Viele Lernprozesse werden bekanntlich durch Belohnung von außen beeinflusst und verstärkt, aber Untersuchungen zeigen nun, dass auch ein Gehirn in der Lage ist, selbst ein eigenes Feedback zu  erzeugen. Mithilfe funktioneller Magnetresonanztomographie konnte man dabei die neuronale Aktivität im Gehirn von Probanden messen, während diese schwierige Wahrnehmungsaufgaben zu lösen hatten. Doch statt Feedback über ihre Leistung zu erhalten, sollten die Probanden zuvor angeben, wie zuversichtlich sie bezüglich der Aufgabenbewältigung waren. Ausgangspunkt der aktuellen Untersuchung (Guggenmos et al., 2016) war nämlich die Annahme, dass das Gehirn in der Lage sein könnte, selbst Feedbacksignale zu erzeugen, wenn keine Signale von außen verfügbar sind, dass das Gehirn Wahrnehmungsprozesse verstärkt, die mit hoher Zuversicht verbunden sind, und solche vermeidet, die zu niedriger Zuversicht führen. Dabei wies die Gehirnaktivität beim Lernen aus Zuversicht deutliche Parallelen zum Lernen mit äußerem Feedback auf. Frühere Untersuchungen zu äußerem Belohnungsfeedback hatten schon gezeigt, dass die Gehirnaktivität von Probanden zu Beginn einer Aufgabe die eigene Vorhersage über die erwartete Belohnung widerspiegelt.
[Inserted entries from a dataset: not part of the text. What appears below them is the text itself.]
-- ==== Sys2Proof/Tests/Slice0.lean ====
section
/-! SUPPORT. Tests and witnesses. The expected results are taken from outside the model: the words from
30_encoding.md and opcode_table.json, the results from the vectors of 95_test_vectors.md, whose section and number each
test names. Then, for each statement with hypotheses, a witness that meets all of them together. -/

namespace Sys2Proof.Machine.Tests

/-- `s` with these bytes in a 16 KB image, from `PC` on. -/
def code (bytes : List Byte) (s : State) : State :=
  { s with prg := .shared (Memory.writeSlice [] (s.pc.toNat % 0x4000) bytes) }

/-- The flags of a packed status byte. -/
def flags (p : Byte) : Flags := Flags.reset.unpack .load p

/-- One step answers a next state that passes the check. -/
def after (s : State) (check : State → Bool) : Bool :=
  match step s with
  | .next t => check t
  | _ => false

/-- One step answers this fault. -/
def faults (s : State) (f : Fault) : Bool :=
  match step s with
  | .fault g => decide (g = f)
  | _ => false

/-- The words decode, and encode back. -/
def wordsDecode (rows : List (List Byte × Instr)) : Bool :=
  rows.all fun row => decide (decode row.1 = .ok (row.2, [])) && decide (encode row.2 = row.1) && row.2.wf

/-! The checks of `Instr.wf`, on ill-formed terms: a branch's offset outside a signed byte. -/

theorem test_wf_bpl : (Instr.bpl 128).wf = false ∧ (Instr.bpl (-129)).wf = false := by decide
theorem test_wf_bmi : (Instr.bmi 128).wf = false ∧ (Instr.bmi (-129)).wf = false := by decide
theorem test_wf_bvc : (Instr.bvc 128).wf = false ∧ (Instr.bvc (-129)).wf = false := by decide
theorem test_wf_bvs : (Instr.bvs 128).wf = false ∧ (Instr.bvs (-129)).wf = false := by decide
theorem test_wf_bcc : (Instr.bcc 128).wf = false ∧ (Instr.bcc (-129)).wf = false := by decide
theorem test_wf_bcs : (Instr.bcs 128).wf = false ∧ (Instr.bcs (-129)).wf = false := by decide
theorem test_wf_bne : (Instr.bne 128).wf = false ∧ (Instr.bne (-129)).wf = false := by decide
theorem test_wf_beq : (Instr.beq 128).wf = false ∧ (Instr.beq (-129)).wf = false := by decide
theorem test_wf_ends : (Instr.bne 127).wf = true ∧ (Instr.bne (-128)).wf = true := by decide

/-! Decoding, every row of the opcode table: its opcode byte and the operand bytes 85 (12), the word 0x1285. -/

theorem test_decode_0x : wordsDecode
    [([0x00#8], .hlt), ([0x01#8, 0x85#8], .oraIzx 0x85#8), ([0x03#8, 0x85#8], .sloIzx 0x85#8),
     ([0x04#8, 0x85#8], .skbZp04 0x85#8), ([0x05#8, 0x85#8], .oraZp 0x85#8),
     ([0x06#8, 0x85#8], .aslZp 0x85#8), ([0x07#8, 0x85#8], .sloZp 0x85#8), ([0x08#8], .php),
     ([0x09#8, 0x85#8], .oraImm 0x85#8), ([0x0A#8], .aslAcc),
     ([0x0C#8, 0x85#8, 0x12#8], .skwAbs 0x1285#16),
     ([0x0D#8, 0x85#8, 0x12#8], .oraAbs 0x1285#16),
     ([0x0E#8, 0x85#8, 0x12#8], .aslAbs 0x1285#16),
     ([0x0F#8, 0x85#8, 0x12#8], .sloAbs 0x1285#16)] = true := by decide +kernel
theorem test_decode_1x : wordsDecode
    [([0x10#8, 0x85#8], .bpl (-123)), ([0x11#8, 0x85#8], .oraIzy 0x85#8),
     ([0x13#8, 0x85#8], .sloIzy 0x85#8), ([0x14#8, 0x85#8], .skbZpx14 0x85#8),
     ([0x15#8, 0x85#8], .oraZpx 0x85#8), ([0x16#8, 0x85#8], .aslZpx 0x85#8),
     ([0x17#8, 0x85#8], .sloZpx 0x85#8), ([0x18#8], .clc),
     ([0x19#8, 0x85#8, 0x12#8], .oraAby 0x1285#16), ([0x1A#8], .nop1A),
     ([0x1B#8, 0x85#8, 0x12#8], .sloAby 0x1285#16),
     ([0x1C#8, 0x85#8, 0x12#8], .skwAbx1C 0x1285#16),
     ([0x1D#8, 0x85#8, 0x12#8], .oraAbx 0x1285#16),
     ([0x1E#8, 0x85#8, 0x12#8], .aslAbx 0x1285#16),
     ([0x1F#8, 0x85#8, 0x12#8], .sloAbx 0x1285#16)] = true := by decide +kernel
theorem test_decode_2x : wordsDecode
    [([0x20#8, 0x85#8, 0x12#8], .jsr 0x1285#16), ([0x21#8, 0x85#8], .andIzx 0x85#8),
     ([0x23#8, 0x85#8], .rlaIzx 0x85#8), ([0x24#8, 0x85#8], .bitZp 0x85#8),
     ([0x25#8, 0x85#8], .andZp 0x85#8), ([0x26#8, 0x85#8], .rolZp 0x85#8),
     ([0x27#8, 0x85#8], .rlaZp 0x85#8), ([0x28#8], .plp), ([0x29#8, 0x85#8], .andImm 0x85#8),
     ([0x2A#8], .rolAcc), ([0x2C#8, 0x85#8, 0x12#8], .bitAbs 0x1285#16),
     ([0x2D#8, 0x85#8, 0x12#8], .andAbs 0x1285#16),
     ([0x2E#8, 0x85#8, 0x12#8], .rolAbs 0x1285#16),
     ([0x2F#8, 0x85#8, 0x12#8], .rlaAbs 0x1285#16)] = true := by decide +kernel
theorem test_decode_3x : wordsDecode
    [([0x30#8, 0x85#8], .bmi (-123)), ([0x31#8, 0x85#8], .andIzy 0x85#8),
     ([0x33#8, 0x85#8], .rlaIzy 0x85#8), ([0x34#8, 0x85#8], .skbZpx34 0x85#8),
     ([0x35#8, 0x85#8], .andZpx 0x85#8), ([0x36#8, 0x85#8], .rolZpx 0x85#8),
     ([0x37#8, 0x85#8], .rlaZpx 0x85#8), ([0x38#8], .sec),
     ([0x39#8, 0x85#8, 0x12#8], .andAby 0x1285#16), ([0x3A#8], .nop3A),
     ([0x3B#8, 0x85#8, 0x12#8], .rlaAby 0x1285#16),
     ([0x3C#8, 0x85#8, 0x12#8], .skwAbx3C 0x1285#16),
     ([0x3D#8, 0x85#8, 0x12#8], .andAbx 0x1285#16),
     ([0x3E#8, 0x85#8, 0x12#8], .rolAbx 0x1285#16),
     ([0x3F#8, 0x85#8, 0x12#8], .rlaAbx 0x1285#16)] = true := by decide +kernel
theorem test_decode_4x : wordsDecode
    [([0x40#8], .rti), ([0x41#8, 0x85#8], .eorIzx 0x85#8), ([0x43#8, 0x85#8], .sreIzx 0x85#8),
     ([0x44#8, 0x85#8], .skbZp44 0x85#8), ([0x45#8, 0x85#8], .eorZp 0x85#8),
     ([0x46#8, 0x85#8], .lsrZp 0x85#8), ([0x47#8, 0x85#8], .sreZp 0x85#8), ([0x48#8], .pha),
     ([0x49#8, 0x85#8], .eorImm 0x85#8), ([0x4A#8], .lsrAcc),
     ([0x4C#8, 0x85#8, 0x12#8], .jmpAbs 0x1285#16),
     ([0x4D#8, 0x85#8, 0x12#8], .eorAbs 0x1285#16),
     ([0x4E#8, 0x85#8, 0x12#8], .lsrAbs 0x1285#16),
     ([0x4F#8, 0x85#8, 0x12#8], .sreAbs 0x1285#16)] = true := by decide +kernel
theorem test_decode_5x : wordsDecode
    [([0x50#8, 0x85#8], .bvc (-123)), ([0x51#8, 0x85#8], .eorIzy 0x85#8),
     ([0x53#8, 0x85#8], .sreIzy 0x85#8), ([0x54#8, 0x85#8], .skbZpx54 0x85#8),
     ([0x55#8, 0x85#8], .eorZpx 0x85#8), ([0x56#8, 0x85#8], .lsrZpx 0x85#8),
     ([0x57#8, 0x85#8], .sreZpx 0x85#8), ([0x58#8], .cli),
     ([0x59#8, 0x85#8, 0x12#8], .eorAby 0x1285#16), ([0x5A#8], .nop5A),
     ([0x5B#8, 0x85#8, 0x12#8], .sreAby 0x1285#16),
     ([0x5C#8, 0x85#8, 0x12#8], .skwAbx5C 0x1285#16),
     ([0x5D#8, 0x85#8, 0x12#8], .eorAbx 0x1285#16),
     ([0x5E#8, 0x85#8, 0x12#8], .lsrAbx 0x1285#16),
     ([0x5F#8, 0x85#8, 0x12#8], .sreAbx 0x1285#16)] = true := by decide +kernel
theorem test_decode_6x : wordsDecode
    [([0x60#8], .rts), ([0x61#8, 0x85#8], .adcIzx 0x85#8), ([0x63#8, 0x85#8], .rraIzx 0x85#8),
     ([0x64#8, 0x85#8], .skbZp64 0x85#8), ([0x65#8, 0x85#8], .adcZp 0x85#8),
     ([0x66#8, 0x85#8], .rorZp 0x85#8), ([0x67#8, 0x85#8], .rraZp 0x85#8), ([0x68#8], .pla),
     ([0x69#8, 0x85#8], .adcImm 0x85#8), ([0x6A#8], .rorAcc),
     ([0x6C#8, 0x85#8, 0x12#8], .jmpInd 0x1285#16),
     ([0x6D#8, 0x85#8, 0x12#8], .adcAbs 0x1285#16),
     ([0x6E#8, 0x85#8, 0x12#8], .rorAbs 0x1285#16),
     ([0x6F#8, 0x85#8, 0x12#8], .rraAbs 0x1285#16)] = true := by decide +kernel
theorem test_decode_7x : wordsDecode
    [([0x70#8, 0x85#8], .bvs (-123)), ([0x71#8, 0x85#8], .adcIzy 0x85#8),
     ([0x73#8, 0x85#8], .rraIzy 0x85#8), ([0x74#8, 0x85#8], .skbZpx74 0x85#8),
     ([0x75#8, 0x85#8], .adcZpx 0x85#8), ([0x76#8, 0x85#8], .rorZpx 0x85#8),
     ([0x77#8, 0x85#8], .rraZpx 0x85#8), ([0x78#8], .sei),
     ([0x79#8, 0x85#8, 0x12#8], .adcAby 0x1285#16), ([0x7A#8], .nop7A),
     ([0x7B#8, 0x85#8, 0x12#8], .rraAby 0x1285#16),
     ([0x7C#8, 0x85#8, 0x12#8], .skwAbx7C 0x1285#16),
     ([0x7D#8, 0x85#8, 0x12#8], .adcAbx 0x1285#16),
     ([0x7E#8, 0x85#8, 0x12#8], .rorAbx 0x1285#16),
     ([0x7F#8, 0x85#8, 0x12#8], .rraAbx 0x1285#16)] = true := by decide +kernel
theorem test_decode_8x : wordsDecode
    [([0x80#8, 0x85#8], .skbImm 0x85#8), ([0x81#8, 0x85#8], .staIzx 0x85#8),
     ([0x83#8, 0x85#8], .aaxIzx 0x85#8), ([0x84#8, 0x85#8], .styZp 0x85#8),
     ([0x85#8, 0x85#8], .staZp 0x85#8), ([0x86#8, 0x85#8], .stxZp 0x85#8),
     ([0x87#8, 0x85#8], .aaxZp 0x85#8), ([0x88#8], .dey), ([0x8A#8], .txa),
     ([0x8C#8, 0x85#8, 0x12#8], .styAbs 0x1285#16),
     ([0x8D#8, 0x85#8, 0x12#8], .staAbs 0x1285#16),
     ([0x8E#8, 0x85#8, 0x12#8], .stxAbs 0x1285#16),
     ([0x8F#8, 0x85#8, 0x12#8], .aaxAbs 0x1285#16)] = true := by decide +kernel
theorem test_decode_9x : wordsDecode
    [([0x90#8, 0x85#8], .bcc (-123)), ([0x91#8, 0x85#8], .staIzy 0x85#8),
     ([0x94#8, 0x85#8], .styZpx 0x85#8), ([0x95#8, 0x85#8], .staZpx 0x85#8),
     ([0x96#8, 0x85#8], .stxZpy 0x85#8), ([0x97#8, 0x85#8], .aaxZpy 0x85#8), ([0x98#8], .tya),
     ([0x99#8, 0x85#8, 0x12#8], .staAby 0x1285#16), ([0x9A#8], .txs),
     ([0x9D#8, 0x85#8, 0x12#8], .staAbx 0x1285#16)] = true := by decide +kernel
theorem test_decode_Ax : wordsDecode
    [([0xA0#8, 0x85#8], .ldyImm 0x85#8), ([0xA1#8, 0x85#8], .ldaIzx 0x85#8),
     ([0xA2#8, 0x85#8], .ldxImm 0x85#8), ([0xA3#8, 0x85#8], .laxIzx 0x85#8),
     ([0xA4#8, 0x85#8], .ldyZp 0x85#8), ([0xA5#8, 0x85#8], .ldaZp 0x85#8),
     ([0xA6#8, 0x85#8], .ldxZp 0x85#8), ([0xA7#8, 0x85#8], .laxZp 0x85#8), ([0xA8#8], .tay),
     ([0xA9#8, 0x85#8], .ldaImm 0x85#8), ([0xAA#8], .tax),
     ([0xAC#8, 0x85#8, 0x12#8], .ldyAbs 0x1285#16),
     ([0xAD#8, 0x85#8, 0x12#8], .ldaAbs 0x1285#16),
     ([0xAE#8, 0x85#8, 0x12#8], .ldxAbs 0x1285#16),
     ([0xAF#8, 0x85#8, 0x12#8], .laxAbs 0x1285#16)] = true := by decide +kernel
theorem test_decode_Bx : wordsDecode
    [([0xB0#8, 0x85#8], .bcs (-123)), ([0xB1#8, 0x85#8], .ldaIzy 0x85#8),
     ([0xB3#8, 0x85#8], .laxIzy 0x85#8), ([0xB4#8, 0x85#8], .ldyZpx 0x85#8),
     ([0xB5#8, 0x85#8], .ldaZpx 0x85#8), ([0xB6#8, 0x85#8], .ldxZpy 0x85#8),
     ([0xB7#8, 0x85#8], .laxZpy 0x85#8), ([0xB8#8], .clv),
     ([0xB9#8, 0x85#8, 0x12#8], .ldaAby 0x1285#16), ([0xBA#8], .tsx),
     ([0xBC#8, 0x85#8, 0x12#8], .ldyAbx 0x1285#16),
     ([0xBD#8, 0x85#8, 0x12#8], .ldaAbx 0x1285#16),
     ([0xBE#8, 0x85#8, 0x12#8], .ldxAby 0x1285#16),
     ([0xBF#8, 0x85#8, 0x12#8], .laxAby 0x1285#16)] = true := by decide +kernel
theorem test_decode_Cx : wordsDecode
    [([0xC0#8, 0x85#8], .cpyImm 0x85#8), ([0xC1#8, 0x85#8], .cmpIzx 0x85#8),
     ([0xC3#8, 0x85#8], .dcpIzx 0x85#8), ([0xC4#8, 0x85#8], .cpyZp 0x85#8),
     ([0xC5#8, 0x85#8], .cmpZp 0x85#8), ([0xC6#8, 0x85#8], .decZp 0x85#8),
     ([0xC7#8, 0x85#8], .dcpZp 0x85#8), ([0xC8#8], .iny), ([0xC9#8, 0x85#8], .cmpImm 0x85#8),
     ([0xCA#8], .dex), ([0xCC#8, 0x85#8, 0x12#8], .cpyAbs 0x1285#16),
     ([0xCD#8, 0x85#8, 0x12#8], .cmpAbs 0x1285#16),
     ([0xCE#8, 0x85#8, 0x12#8], .decAbs 0x1285#16),
     ([0xCF#8, 0x85#8, 0x12#8], .dcpAbs 0x1285#16)] = true := by decide +kernel
theorem test_decode_Dx : wordsDecode
    [([0xD0#8, 0x85#8], .bne (-123)), ([0xD1#8, 0x85#8], .cmpIzy 0x85#8),
     ([0xD3#8, 0x85#8], .dcpIzy 0x85#8), ([0xD4#8, 0x85#8], .skbZpxD4 0x85#8),
     ([0xD5#8, 0x85#8], .cmpZpx 0x85#8), ([0xD6#8, 0x85#8], .decZpx 0x85#8),
     ([0xD7#8, 0x85#8], .dcpZpx 0x85#8), ([0xD8#8], .cld),
     ([0xD9#8, 0x85#8, 0x12#8], .cmpAby 0x1285#16), ([0xDA#8], .nopDA),
     ([0xDB#8, 0x85#8, 0x12#8], .dcpAby 0x1285#16),
     ([0xDC#8, 0x85#8, 0x12#8], .skwAbxDC 0x1285#16),
     ([0xDD#8, 0x85#8, 0x12#8], .cmpAbx 0x1285#16),
     ([0xDE#8, 0x85#8, 0x12#8], .decAbx 0x1285#16),
     ([0xDF#8, 0x85#8, 0x12#8], .dcpAbx 0x1285#16)] = true := by decide +kernel
theorem test_decode_Ex : wordsDecode
    [([0xE0#8, 0x85#8], .cpxImm 0x85#8), ([0xE1#8, 0x85#8], .sbcIzx 0x85#8),
     ([0xE3#8, 0x85#8], .iscIzx 0x85#8), ([0xE4#8, 0x85#8], .cpxZp 0x85#8),
     ([0xE5#8, 0x85#8], .sbcZp 0x85#8), ([0xE6#8, 0x85#8], .incZp 0x85#8),
     ([0xE7#8, 0x85#8], .iscZp 0x85#8), ([0xE8#8], .inx), ([0xE9#8, 0x85#8], .sbcImm 0x85#8),
     ([0xEA#8], .nop), ([0xEB#8, 0x85#8], .sbcImmEB 0x85#8),
     ([0xEC#8, 0x85#8, 0x12#8], .cpxAbs 0x1285#16),
     ([0xED#8, 0x85#8, 0x12#8], .sbcAbs 0x1285#16),
     ([0xEE#8, 0x85#8, 0x12#8], .incAbs 0x1285#16),
     ([0xEF#8, 0x85#8, 0x12#8], .iscAbs 0x1285#16)] = true := by decide +kernel
theorem test_decode_Fx : wordsDecode
    [([0xF0#8, 0x85#8], .beq (-123)), ([0xF1#8, 0x85#8], .sbcIzy 0x85#8),
     ([0xF3#8, 0x85#8], .iscIzy 0x85#8), ([0xF4#8, 0x85#8], .skbZpxF4 0x85#8),
     ([0xF5#8, 0x85#8], .sbcZpx 0x85#8), ([0xF6#8, 0x85#8], .incZpx 0x85#8),
     ([0xF7#8, 0x85#8], .iscZpx 0x85#8), ([0xF8#8], .sed),
     ([0xF9#8, 0x85#8, 0x12#8], .sbcAby 0x1285#16), ([0xFA#8], .nopFA),
     ([0xFB#8, 0x85#8, 0x12#8], .iscAby 0x1285#16),
     ([0xFC#8, 0x85#8, 0x12#8], .skwAbxFC 0x1285#16),
     ([0xFD#8, 0x85#8, 0x12#8], .sbcAbx 0x1285#16),
     ([0xFE#8, 0x85#8, 0x12#8], .incAbx 0x1285#16),
     ([0xFF#8, 0x85#8, 0x12#8], .iscAbx 0x1285#16)] = true := by decide +kernel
Nach dem Erhalt der Belohnung weist sie dabei einen sogenannten Vorhersagefehler aus, wenn die Belohnung beispielsweise höher ausfällt, als erwartet. Tatsächlich konnten man in der Studie ein identisches Muster beim Lernen ohne Feedback ausmachen, wobei in diesem Fall das Vorhersagesignal im Gehirn dem Maß der eigenen Zuversicht entsprach. Kommt es zu einem Vorhersagefehler, gilt die Überraschung der Diskrepanz zur tatsächlich erfahrenen Zuversicht. Offensichtlich ist die subjektive Zuversicht, ähnlich wie eine äußere Belohnung, ein generelles Lernsignal und spielt auch bei anderen Formen des Lernens ohne Feedback eine wichtige Rolle, etwa bei Schulaufgaben.

Literatur
Guggenmos, Matthias, Wilbertz, Gregor, Hebart, Martin N. & Sterzer, Philipp (2016). Mesolimbic confidence signals guide perceptual learning in the absence of external feedback. Elife. Doi: 10.7554/eLife.13388.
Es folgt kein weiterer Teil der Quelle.